다르게 정의되지 않는 한, 기술적이거나 과학적인 용어를 포함해서 여기서 사용되는 모든 용어들은 본 발명이 속하는 기술 분야에서 통상의 지식을 가진 자에 의해 일반적으로 이해되는 것과 동일한 의미를 가지고 있다. 일반적으로 사용되는 사전에 정의되어 있는 것과 같은 용어들은 관련 기술의 문맥상 가지는 의미와 일치하는 의미를 가지는 것으로 해석되어야 하며, 본 명세서에서 명백하게 정의하지 않는 한, 이상적이거나 과도하게 형식적인 의미로 해석되지 않는다.
Unless defined otherwise, all terms used herein, including technical or scientific terms, have the same meaning as commonly understood by one of ordinary skill in the art to which this invention belongs. Terms such as those defined in commonly used dictionaries are to be interpreted as having a meaning consistent with the contextual meaning of the related art and are to be interpreted as ideal or overly formal in the sense of the art unless explicitly defined herein Do not.
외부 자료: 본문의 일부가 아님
-- ==== Sys2Proof/Safety.lean ====
section
/-! DEFINITION. The words in which claims are stated: what a trace of events shows, what one operation may change, and
the invariants of R44. -/

namespace Sys2Proof

open Machine

/-! What a trace shows. -/

/-- The vector of an interrupt request. -/
def eventVector : Event → Option IntVector
  | .intReq v => some v
  | .cpuStep _ | .oneShot _ | .loopStart _ | .loopStop _ | .present _ => none

/-- The cycles of a CPU step. -/
def eventCycles : Event → Option Nat
  | .cpuStep c => some c
  | .intReq _ | .oneShot _ | .loopStart _ | .loopStop _ | .present _ => none

/-- The vectors of the interrupts requested, in order. -/
def intVectors (es : List Event) : List IntVector := es.filterMap eventVector

/-- The cycles of the CPU steps taken, in order. -/
def cpuCycles (es : List Event) : List Nat := es.filterMap eventCycles

/-- The first `n` terms of the sequence `VEC_TOP`, `VEC_BOTTOM`, `VEC_TOP`, ... (R131). -/
def alternatingVectors (n : Nat) : List IntVector :=
  (List.range n).map fun k => if k % 2 = 0 then vecTop else vecBottom

/-- An event that comes from running the CPU: a one-shot of a port write, or the record of a step. -/
def isCpuEvent : Event → Bool
  | .cpuStep _ | .oneShot _ => true
  | .intReq _ | .loopStart _ | .loopStop _ | .present _ => false

/-- A start or stop of a looped playback. -/
def isLoopEvent : Event → Bool
  | .loopStart _ | .loopStop _ => true
  | .intReq _ | .cpuStep _ | .oneShot _ | .present _ => false

/-- Zero or more groups, each of any number of one-shots and then one CPU step (R131). -/
def CpuGroups (es : List Event) : Prop :=
  (∀ e ∈ es, isCpuEvent e = true) ∧ (es = [] ∨ ∃ front c, es = front ++ [.cpuStep c])

/-! What one operation may change. -/

/-- `t` is `s` but for what a CPU step may change: the CPU core and its memory, the registers behind the write ports, and
the trace (R250). -/
def OnlyCpuReach (s t : State) : Prop :=
  t = { s with
    cpu := t.cpu, mem := t.mem, shiftData := t.shiftData, shiftAmount := t.shiftAmount, latch3Prev := t.latch3Prev,
    latch5Prev := t.latch5Prev, out := t.out }

/-- The loop of R127, as the rule writes it: while `spent` is less than `budget`, one CPU step, whose cycles are added to
`spent`. It relates the state before the loop to the state after it. -/
inductive CpuRun (core : CpuCore) (budget : Nat) : (spent : Nat) → State → State → Prop where
  /-- The budget is met: the loop ends. -/
  | done {spent : Nat} {s : State} (h : budget ≤ spent) : CpuRun core budget spent s s
  /-- It is not: one step, and the loop goes on. -/
  | step {spent : Nat} {s t : State} (h : spent < budget)
      (rest : CpuRun core budget (spent + (cpuStep core s).2) (cpuStep core s).1 t) : CpuRun core budget spent s t

/-- The value that storing `cells` in order leaves at address `a`: the last one stored there, else `v`. -/
def lastStored (cells : List Host.Cell) (a : Nat) (v : Byte) : Byte :=
  cells.foldl (fun u c => if c.1 = a then c.2 else u) v

/-- The operation answers, for every state, that state with the byte `r s` in the CPU core's accumulator. -/
def ReadsPort (i : Instr) (r : State → Byte) : Prop :=
  ∀ s, exec i s = .next { s with cpu := { s.cpu with accumulator := r s } }

/-- The operation sets bit `n` of `port1` to `down` and changes nothing else. -/
def SetsPort1Bit (i : Instr) (n : Nat) (down : Bool) : Prop :=
  ∀ s, ∃ t, exec i s = .next t ∧ t = { s with port1 := t.port1 } ∧
    ∀ k, k < 8 → t.port1.getLsbD k = if k = n then down else s.port1.getLsbD k

/-- The operation sets bit `n` of `port2` to `down` and changes nothing else. -/
def SetsPort2Bit (i : Instr) (n : Nat) (down : Bool) : Prop :=
  ∀ s, ∃ t, exec i s = .next t ∧ t = { s with port2 := t.port2 } ∧
    ∀ k, k < 8 → t.port2.getLsbD k = if k = n then down else s.port2.getLsbD k

/-- `f` is `g` with the video bytes `lo` to `hi - 1` of memory `m` decoded, byte by byte as in R195: `y = n / 32`,
`base_x = (n mod 32) * 8`, and for each bit `b` the cell `(y, 255 - (base_x + b))` takes the colour of that bit. The
cells of the other bytes are those of `g`. -/
def DecodedInto (lo hi : Nat) (m : Memory) (g f : Framebuffer) : Prop :=
  ∀ (n b : Nat) (cx : Fin 224) (cy : Fin 256), n < 7168 → b < 8 → cx.val = n / 32 →
    cy.val = 255 - (n % 32 * 8 + b) →
    cellAt f cx cy =
      if lo ≤ n ∧ n < hi then overlayColour cx cy ((readByte m (0x2400 + n)).getLsbD b) else cellAt g cx cy

/-- The poll's effect on the latches (R210, R211): the ten assigned bits are the key-down state, the others stay. -/
def PolledLatches (s t : State) : Prop :=
  (t.port1.getLsbD 0 = decide (LogicalKey.coin ∈ s.keysDown) ∧
    t.port1.getLsbD 1 = decide (LogicalKey.p2Start ∈ s.keysDown) ∧
    t.port1.getLsbD 2 = decide (LogicalKey.p1Start ∈ s.keysDown) ∧
    t.port1.getLsbD 3 = s.port1.getLsbD 3 ∧
    t.port1.getLsbD 4 = decide (LogicalKey.p1Shoot ∈ s.keysDown) ∧
    t.port1.getLsbD 5 = decide (LogicalKey.p1Left ∈ s.keysDown) ∧
    t.port1.getLsbD 6 = decide (LogicalKey.p1Right ∈ s.keysDown) ∧
    t.port1.getLsbD 7 = s.port1.getLsbD 7) ∧
  (t.port2.getLsbD 0 = s.port2.getLsbD 0 ∧
    t.port2.getLsbD 1 = s.port2.getLsbD 1 ∧
    t.port2.getLsbD 2 = decide (LogicalKey.tilt ∈ s.keysDown) ∧
    t.port2.getLsbD 3 = s.port2.getLsbD 3 ∧
    t.port2.getLsbD 4 = decide (LogicalKey.p2Shoot ∈ s.keysDown) ∧
    t.port2.getLsbD 5 = decide (LogicalKey.p2Left ∈ s.keysDown) ∧
    t.port2.getLsbD 6 = decide (LogicalKey.p2Right ∈ s.keysDown) ∧
    t.port2.getLsbD 7 = s.port2.getLsbD 7)

/-- One of the four colours (R44 item 5, R104). -/
def LegalColour (c : Colour) : Prop := c = colorOff ∨ c = colorWhite ∨ c = colorRed ∨ c = colorGreen

/-- The invariants of R44, with the canonical form of memory. Items 1, 2 and 7 of R44 hold by the types. -/
structure Inv (s : State) : Prop where
  /-- The model's own: memory is in canonical form. -/
  memory : memoryWf s.mem = true
  /-- Item 6, port 0. -/
  port0 : s.port0 = Config.port0Reset
  /-- Item 6, the unassigned bits 3 and 7 of port 1. -/
  port1 : s.port1 &&& 0x88#8 = 0#8
  /-- Item 6, the unassigned bits 0, 1, 3 and 7 of port 2. -/
  port2 : s.port2 &&& 0x8B#8 = 0#8
  /-- Item 5. -/
  colours : ∀ cx cy, LegalColour (cellAt s.framebuffer cx cy)
  /-- The vectors alternate, starting with Top (R131). -/
  vectors : intVectors s.out = alternatingVectors (intVectors s.out).length
  /-- Item 3. -/
  parity : s.frameHalf = .top ↔ (intVectors s.out).length % 2 = 0
  /-- Before the first `TICK` no interrupt has been requested. -/
  idle : s.started = false → intVectors s.out = []
  /-- Item 4, for some time `t0`, which is that of the first `TICK` (R121). State does not keep `t0`, so this bounds the
  due time from below; the law that fixes it step by step is `Obligations.DueTimeCountsInterrupts`. -/
  schedule : s.started = true → ∃ t0, s.nextInterruptTime = t0 + (1 + (intVectors s.out).length) * 8333

end Sys2Proof
end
또한, 서로 같은 문자는 같은 의미로 해석되며, 서로 다른 문자라도 아래 첨자가 같은 경우, 아래 첨자가 의미하는 것에 대해 공통성을 가진다. 이하, 첨부한 도면을 참조하여 본 발명의 바람직한 실시 예를 설명함으로써, 본 발명을 상세히 설명할 것이며, 같은 문자는 같은 의미를 가진다.
In addition, the same letters are interpreted with the same meaning, and even if different letters have the same subscript, they have commonality to what the subscript means. DETAILED DESCRIPTION OF THE PREFERRED EMBODIMENTS Hereinafter, the present invention will be described in detail with reference to the preferred embodiments of the present invention with reference to the accompanying drawings, wherein like characters have the same meanings.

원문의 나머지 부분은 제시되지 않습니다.